General characteristics
- Type: Type EC2-S-C1 hull
- Displacement: 3,890 long tons (3,952 t) light; 11,600 long tons (11,786 t) full load;
- Length: 442 ft (135 m)
- Beam: 57 ft (17 m)
- Draft: 30 ft (9.1 m)
- Propulsion: Reciprocating steam engine, single shaft, 1,950 shp (1,454 kW)
- Speed: 10 knots (19 km/h; 12 mph)
- Complement: 100
- Armament: None

= USS George Eastman =

American cargo ship laid down in 1943

USS George Eastman (YAG-39), a "Liberty-type" cargo ship, was laid down under Maritime Commission contract on 24 March 1943 by Permanente Metals Corp., Yard 2, Richmond, California; launched on 20 April 1943; sponsored by Mrs. Ann Troutman; and delivered under charter from War Shipping Administration to Pacific-Atlantic Steamship Co., Vancouver, Washington, on 5 May 1943.

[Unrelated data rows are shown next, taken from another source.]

/-! ### the conditions see only the fields they read -/

@[simp] theorem dropTurn_empty (s : State) : (dropTurn s).empty = s.empty := rfl
@[simp] theorem setResp_empty (s : State) (w : Word) : (s.setResp w).empty = s.empty := rfl
@[simp] theorem dropTurn_full (s : State) : (dropTurn s).full = s.full := rfl
@[simp] theorem setResp_full (s : State) (w : Word) : (s.setResp w).full = s.full := rfl
@[simp] theorem dropTurn_irqA (s : State) : (dropTurn s).irqA = s.irqA := rfl
@[simp] theorem setResp_irqA (s : State) (w : Word) : (s.setResp w).irqA = s.irqA := rfl
@[simp] theorem dropTurn_shutOut (s : State) : (dropTurn s).shutOut = s.shutOut := rfl
@[simp] theorem setResp_shutOut (s : State) (w : Word) : (s.setResp w).shutOut = s.shutOut := rfl
@[simp] theorem dropTurn_mayIssue (s : State) : (dropTurn s).mayIssue = s.mayIssue := rfl
@[simp] theorem setResp_mayIssue (s : State) (w : Word) : (s.setResp w).mayIssue = s.mayIssue := rfl
@[simp] theorem setSeq_empty (s : State) (q : Seq) : (s.setSeq q).empty = s.empty := rfl
@[simp] theorem raiseFault_empty (c : FaultCode) (s : State) : (raiseFault c s).empty = s.empty := rfl
@[simp] theorem fillSlot_empty (v : Byte) (s : State) : (fillSlot v s).empty = s.empty := by simp [State.empty]
@[simp] theorem setSeq_full (s : State) (q : Seq) : (s.setSeq q).full = s.full := rfl
@[simp] theorem raiseFault_full (c : FaultCode) (s : State) : (raiseFault c s).full = s.full := rfl
@[simp] theorem fillSlot_full (v : Byte) (s : State) : (fillSlot v s).full = s.full := by simp [State.full]
@[simp] theorem setSeq_irqA (s : State) (q : Seq) : (s.setSeq q).irqA = s.irqA := rfl
@[simp] theorem raiseFault_irqA (c : FaultCode) (s : State) : (raiseFault c s).irqA = s.irqA := rfl
@[simp] theorem fillSlot_irqA (v : Byte) (s : State) : (fillSlot v s).irqA = s.irqA := by simp [State.irqA]
@[simp] theorem setSeq_shutOut (s : State) (q : Seq) : (s.setSeq q).shutOut = s.shutOut := rfl
@[simp] theorem raiseFault_shutOut (c : FaultCode) (s : State) : (raiseFault c s).shutOut = s.shutOut := rfl
@[simp] theorem fillSlot_shutOut (v : Byte) (s : State) : (fillSlot v s).shutOut = s.shutOut := by simp [State.shutOut, State.irqA]
@[simp] theorem setPort_full (s : State) (p : Port) (r : PortRegs) : (s.setPort p r).full = s.full := by cases p <;> rfl
@[simp] theorem setPort_empty (s : State) (p : Port) (r : PortRegs) : (s.setPort p r).empty = s.empty := by cases p <;> rfl
@[simp] theorem setPort_b_irqA (s : State) (r : PortRegs) : (s.setPort .b r).irqA = s.irqA := rfl
@[simp] theorem setPort_b_shutOut (s : State) (r : PortRegs) : (s.setPort .b r).shutOut = s.shutOut := rfl

/-- Reading `RDR[A]` withdraws the request. -/
theorem setPort_a_irqA (s : State) (r : PortRegs) (h : r.rxne = false) : (s.setPort .a r).irqA = false := by
  simp [State.irqA, h]

end Sys2Proof.Machine
end

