-- ==== Sys2Proof/Laws/Queue.lean ====
section
/-! SUPPORT. The Byte Queue in a state that meets its invariant: its conditions as equations, what the abstract content and the
invariant depend on, and the content with a byte put behind it or taken from its front. -/

namespace Sys2Proof.Safety

open Sys2Proof.Machine

theorem full_iff {s : State} : s.full = true ↔ s.count = s.par.cap := by simp [State.full]

theorem empty_iff {s : State} : s.empty = true ↔ s.count = 0 := by simp [State.empty]

theorem full_false {s : State} : s.full = false ↔ s.count ≠ s.par.cap := by simp [State.full]

theorem empty_false {s : State} : s.empty = false ↔ s.count ≠ 0 := by simp [State.empty]

/-- An advanced index is in range (40_byte_queue.md R100). -/
theorem nextIndex_lt {cap x : Nat} (h : 0 < cap) : nextIndex cap x < cap := Nat.mod_lt _ h

/-- The abstract content depends on the parameters, the storage, the head and the count only. -/
theorem contents_congr {s t : State} (hp : t.par = s.par) (hs : t.store = s.store) (hh : t.head = s.head)
    (hc : t.count = s.count) : contents t = contents s := by simp [contents, heldSlot, hp, hs, hh, hc]

/-- The queue's invariant depends on the parameters and the queue's fields only. -/
theorem queueInv_congr {s t : State} (h : QueueInv s) (hp : t.par = s.par) (hs : t.store = s.store)
    (hh : t.head = s.head) (ht : t.tail = s.tail) (hc : t.count = s.count) : QueueInv t := by
  refine ⟨⟨?_, ?_, ?_, ?_⟩, ?_, ?_, ?_, ?_⟩
  · rw [hp]; exact h.cap_wf
  · rw [hp, hc]; exact h.count_le
  · rw [hp, hh]; exact h.head_lt
  · rw [hp, ht]; exact h.tail_lt
  · rw [hp, hh, ht, hc]; exact h.tail_eq
  · rw [hs]; exact h.store_wf
  · rw [hp, hs]; exact h.store_inside
  · intro k hk
    rw [hs, heldSlot, hp, hh]
    exact h.held_written k (hc ▸ hk)

/-- The oldest byte held has been written (10_state.md R27). -/
theorem head_written {s : State} (h : QueueInv s) (he : s.count ≠ 0) : ∃ v, Mem.read s.store s.head = .byte v := by
  have hw := h.held_written 0 (Nat.pos_of_ne_zero he)
  rw [heldSlot, Nat.add_zero, Nat.mod_eq_of_lt h.head_lt] at hw
  cases hr : Mem.read s.store s.head with
  | unspec => exact absurd hr hw
  | byte v => exact ⟨v, rfl⟩

/-- A byte written at `tail` with the count raised stands behind the content. -/
theorem contents_write_tail {s : State} (h : QueueInv s) (b : Byte) (hr : s.count ≠ s.par.cap) (tail : Nat) :
    contents { s with store := Mem.write s.store s.tail b, tail := tail, count := s.count + 1 } =
      contents s ++ [.byte b] := by
  have hc := h.count_le
  unfold contents
  simp only [List.range_succ, List.map_append, List.map_cons, List.map_nil]
  congr 1
  · refine List.map_congr_left fun k hk => Mem.read_write_ne _ _ ?_
    rw [List.mem_range] at hk
    intro e
    have hm : s.head + k ≡ s.head + s.count [MOD s.par.cap] := by rw [h.tail_eq] at e; exact e
    have := (Nat.ModEq.add_left_cancel' s.head hm).eq_of_lt_of_lt (by omega) (by omega)
    omega
  · rw [show heldSlot { s with store := Mem.write s.store s.tail b, tail := tail, count := s.count + 1 } s.count = s.tail
      from h.tail_eq.symm, Mem.read_write_same]

/-- The content is the byte at `head`, then the content with the head advanced and the count lowered. -/
theorem contents_eq_cons {s : State} (h : QueueInv s) (he : s.count ≠ 0) :
    contents s =
      Mem.read s.store s.head :: contents { s with head := nextIndex s.par.cap s.head, count := s.count - 1 } := by
  obtain ⟨c, hc⟩ : ∃ c, s.count = c + 1 := ⟨s.count - 1, by omega⟩
  unfold contents
  rw [hc, List.range_succ_eq_map]
  simp only [List.map_cons, List.map_map, Nat.add_sub_cancel]
  congr 1
  · rw [heldSlot, Nat.add_zero, Nat.mod_eq_of_lt h.head_lt]
  · refine List.map_congr_left fun k _ => ?_
    simp only [Function.comp, heldSlot, nextIndex, Nat.mod_add_mod]
    rw [show s.head + (k + 1) = s.head + 1 + k by omega]

end Sys2Proof.Safety
end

== Merchant Cargo Carrier ==
She operated as a merchant cargo carrier until placed in the National Defense Reserve Fleet at Suisun Bay, California, on 24 June 1948. Later taken out of reserve, she was chartered to Pacific Far East Line, Inc., San Francisco, California, on 24 December 1951 and operated as a merchantman in the Far East during the Korean War. On 2 June 1952 she was transferred by the Maritime Administration to the custody of the U.S. Navy at Suisun Bay, California.

== Conversion to YAG-39 ==
Acquired by the U.S. Navy on 2 April 1953, she was designated YAG-39 the following month. She was then fitted out with numerous scientific instruments, including nuclear detection and measurement devices, which enabled her to conduct contamination and fallout measurement tests after nuclear explosions. Manned by an experimental crew in a specially protected control cubicle, she also was fitted with electronic remote control gear that enabled her to serve as a robot ship.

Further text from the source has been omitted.